Oylarınızı ve yorumlarınızı bekliyorum, benim için gerçekten çok önemli. <3

01| Sahtekarlık ve dolandırıcılık.

"Kafama tüküreyim!"

Evin içerisinde, bir saattir olduğu gibi, yine öfke dolu bir ses peşi sıra yankılanmıştı. Han Jisung, arkadaşının kendini yiyip bitirişini eli kolu bağlı bir şekilde izlemekten başka bir şey yapamıyordu o dakikalarda.

"Kafama tüküreyim, Jisung! Nasıl yapabildim bunu?" dedi bir saattir kurduğu cümleyi yineleyerek. Bozuk bir plak gibi aynı cümleleri söyleyip duruyor, öfkesi biraz bile azalmıyordu.

Jisung bir buçuk saat öncesine kadar evde çevrimiçi iş toplantısındaydı. Ta ki Chan evin içerisine büyük bir gürültüyle dalana dek. Jisung'un neler olduğunu anlaması biraz uzun sürmüştü. Çünkü Chan gelir gelmez öfkeyle evin bir köşesindeki eşyaları dağıtmış, ardından on dakikalık bir ağlama krizine girmişti. Ağzında sürekli dönüp duran lafsa "Ben aptalım," olmuştu. "Ben çok büyük, sikik bir aptalım!"

Jisung, online toplantıdan hiçbir açıklama yapmadan acilen çıkmıştı. Bir anda arkadaşına neler olduğunu anlayamamış, panikten dört dönmüştü onunla birlikte. Birkaç kez telaşla neler olduğunu sorsa da Chan onu duyuyor gibi değildi o sırada. Jisung da bu yüzden konuşmayı sonraya erteleyerek, kendi telaşını bir köşeye kaldırıp arkadaşını sakinleştirmeye çabalamıştı sadece.

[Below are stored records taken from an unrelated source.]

-- ==== Sys2Proof/Machine/Start.lean ====
section
/-!
DEFINITION. Starting, committing, abandoning, failing and ending a job domain (R297 to R310), and the change of
routes (R300): the rows of the domain messages.
-/
namespace Sys2Proof.Machine

/-! ### Taking a management message -/

/-- A management message taken from a port, or from the partition's own messages: its line, its body with the line
of every packet but the first left out, and the wall cycle at which its first flit was delivered. -/
structure MgIn where
  line : MgLine
  body : Bytes
  first : Nat := 0
  deriving DecidableEq, Repr, Inhabited

/-- Packets up to the one that carries LAST. -/
def mgLength : List Packet → Option Nat
  | [] => none
  | pk :: rest => if (MgLine.parse pk.body).last then some 1 else (mgLength rest).map (· + 1)

/-- A management message of a type at the head of a port's queue, taken whole. -/
def takeMgPort (q : PortId) (mtype : Nat) (m : Mod) : Option (MgIn × Mod) :=
  let l := (m.port q).pkts[5]!
  match l, mgLength l with
  | pk :: _, some n =>
    if (MgLine.parse pk.body).mtype ≠ mtype then none
    else
      let body := pk.body ++ ((l.take n).drop 1).flatMap (fun (k : Packet) => k.body.drop 64)
      let m := (List.range n).foldl (fun m _ => popPacket q 5 m) m
      some ({ line := MgLine.parse pk.body, body, first := pk.first }, m)
  | _, _ => none

/-- The oldest message of a type that the partition has sent to itself. -/
def takeMgSelf (p : Part) (mtype : Nat) (m : Mod) : Option (MgIn × Mod) :=
  let l := (m.part p).member.inbox
  match l.findIdx? (fun b => (MgLine.parse b).mtype == mtype) with
  | none => none
  | some i =>
    let b := l.getD i []
    let rest := l.take i ++ l.drop (i + 1)
    some ({ line := MgLine.parse b, body := b, first := m.wall },
      m.updPart p (fun x => { x with member := { x.member with inbox := rest } }))

/-- A message for partition p from a source: the port must lie in its bays, or in those of no admitted partition. -/
def takeMg (p : Part) (src : Option PortId) (mtype : Nat) (m : Mod) : Option (MgIn × Mod) :=
  match src with
  | none => takeMgSelf p mtype m
  | some q =>
    match m.partOfPort q with
    | some k => if k = p then takeMgPort q mtype m else none
    | none => if (m.part p).admitted then none else takeMgPort q mtype m

/-- The second line of PREPARE and COMMIT: digest or zeros, and seal. -/
def secondLine (digest sealDigest : BitVec 256) : Bytes := leBytes 32 digest.toNat ++ leBytes 32 sealDigest.toNat

/-- A body filled to whole lines. The indices of PREPARE are filled with a number that no link has. -/
def fillLines (b : Byte) (bs : Bytes) : Bytes := bs ++ List.replicate (64 * ceilDiv bs.length 64 - bs.length) b

/-! ### Start causes (Table FAB-11) -/

def suOk : Nat := 0
def suDesc : Nat := 1
def suBusy : Nat := 2
def suPlan : Nat := 3
def suNotReady : Nat := 4
def suConflict : Nat := 5
def suSeal : Nat := 6
def suTreeLink : Nat := 7
def suBay : Nat := 8
def suVoteTimeout : Nat := 0x10
def suGrid : Nat := 0x11
def suParams : Nat := 0x12
def suLoad : Nat := 0x13
def suAttempts : Nat := 0x14

/-- Causes marked Reissue. -/
def reissues (c : Nat) : Bool := c == suBusy || c == suNotReady || c == suSeal || c == suTreeLink || c == suVoteTimeout

def cSealMismatch : Nat := 0x0030
def cLockLost : Nat := 0x0020
def cRouteDrain : Nat := 0x0031
def cHostAbort : Nat := 0x0033
def hStartFailed : Nat := 0x0063

/-- Change the member of a partition. -/
def updMember (p : Part) (f : Member → Member) (m : Mod) : Mod :=
  m.updPart p (fun x => { x with member := f x.member })

/-- Set the domain ID of every port of a partition (R283). -/
def setDomain (p : Part) (d : BitVec 16) (m : Mod) : Mod :=
  (m.part p).ports.foldl (fun m q => m.updPort q (fun x => { x with domain := d })) m

/-! ### The job start (R97, R98, R473) -/

/-- Retire the physical tiles of a partition's bays that fail the self-test. -/
def retireFailed (p : Part) (test : SelfTest) (m : Mod) : Mod :=
  let bad := (List.range 72).filter (fun i =>
    test.fails.getLsbD i && (m.part p).bayMask.getLsbD (i / 9) && !m.cal.retired.any (fun r => r.1 == i))
  { m with cal := { m.cal with retired := m.cal.retired ++ bad.map (fun i => (i, RetireBy.selfTest)) } }

/-- Map the logical tiles of a partition's bays onto usable physical tiles (R97). -/
def mapTiles (p : Part) (m : Mod) : Mod :=
  { m with tileMap := (m.part p).tiles.foldl (fun v t =>
      v.set! t.val ((m.usable (t.val / 8)).getD (t.val % 8) 0xFF)) m.tileMap }

/-- The job start of a partition, which is its receipt of a PREPARE (R97): its tiles are mapped, its fault log is empty again
(R445), and a check block in parity mismatch takes its reset values (R473). -/
def jobStart (p : Part) (test : SelfTest) (m : Mod) : Mod :=
  let m := (refreshReplace (mapTiles p (retireFailed p test m))).updPart p (fun x => { x with faultLog := [] })
  if (m.part p).chkReset then
    m.updPart p (fun x => { x with chkReset := false }) |>.updFunc (vfOf p) (fun f => { f with chk := {} })
  else m

/-! ### The causes that a member raises -/

/-- A row of a stack has a line in a UE log. -/
def Mod.rowLogged (m : Mod) (b pc row : Nat) : Bool :=
  m.parts.toList.any (fun x => x.tel.ueLog.any (fun e =>
    match e.ref with
    | .hbm k l => k.val == b && l % 32 == pc && Config.hbmRow l == row
    | .localStore _ _ => false))

/-- A load, a chain install or a copy of a partition is outstanding. -/
def Mod.moving (m : Mod) (p : Part) : Bool :=
  (m.part p).load.isSome || (m.part p).chain.isSome
    || ((m.func (vfOf p)).pairs.toList.any (fun r => match r.busy with
        | some b => b.opcode == 0x06 || b.opcode == 0x07
        | none => false))

/-- A due row of a bay can be repaired now (R433), the module being READY. -/
def Mod.repairable (m : Mod) (b pc row : Nat) : Bool :=
  m.cal.due.contains (b, pc, row) && !m.rowLogged b pc row && decide (m.rowsUsed b pc < 32)
    && (match m.partOfBay b with
        | none => true
        | some p => (m.part p).member.st == .idle && !m.moving p)

/-- The plan slot that holds a plan image with a digest (R281). -/
def Partition.slotOf (x : Partition) (digest : BitVec 256) : Option Nat :=
  x.plans.toList.findIdx? (fun i => match i with
    | some b => Config.sha3d256 b == digest
    | none => false)

/-- A serving descriptor breaks a rule of Table SRV-1 for a domain of n members, in a partition of t logical tiles,
whose page-table region R328 lays out. -/
def servingBad (v : ServingDesc) (n t : Nat) : Bool :=
  let pts := v.npt * t * v.ptlines
  v.sf == 0 || v.sf > 4096 || v.f0 > 4095 || v.sd > 4096 || v.sd % 64 != 0 || v.sp > 32768 || v.sp % 64 != 0 || v.slots == 0
  || v.nreq == 0 || v.nreq > 4096 || v.lead ≥ n || v.wline % 32 != 0 || v.windowEnd n > hbmLines
  || v.ptline % 32 != 0 || v.ptline + pts > hbmLines
  || (v.ptline < v.windowEnd n && v.wline < v.ptline + pts)
  || v.npt == 0 || v.npt > 16384 || v.ptlines == 0 || v.ptlines > 32768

Chan yarım saati aşkın bir sürede biraz olsun sakinleşebildiğinde Jisung onu koltuğa oturtmuş, Chan'ın çok sevdiği ada çayından yapıp getirmişti. Yine de Chan, önündeki sehpada üstünden sıcak buharlar çıkan çaydan bir yudum bile almamıştı beş dakikadır.

"Chan," dedi Jisung omzuna elini koyarak. Chan'ın dikkatini kendi üstüne çekmeye çalışıyordu ama Chan, gözlerini karşısındaki haber kanalı açık olan televizyondan ayırmıyordu.

Jisung, Chan'ın öfkeli ve üzgün anlarına, yılların getirdiği arkadaşlıklarıyla pek çok kez şahit olmuştu. O anlarda Chan'la en iyi şekilde ilgilendiğinden emin olurdu. Nasıl konuşacağını, ne yapacağını bilir, desteğini en iyi şekilde hissettirirdi. Fakat bugüne kadar Chan'ın böylesine güçlü ve yıkıcı bir haline hiç şahit olmamıştı. Jisung yanlış bir şey yapıp arkadaşını daha kötü bir duruma sokmaktan korkuyordu şu an. Ellerini nereye koyacağını bilemiyor, diyeceği şeyleri toparlayamıyordu.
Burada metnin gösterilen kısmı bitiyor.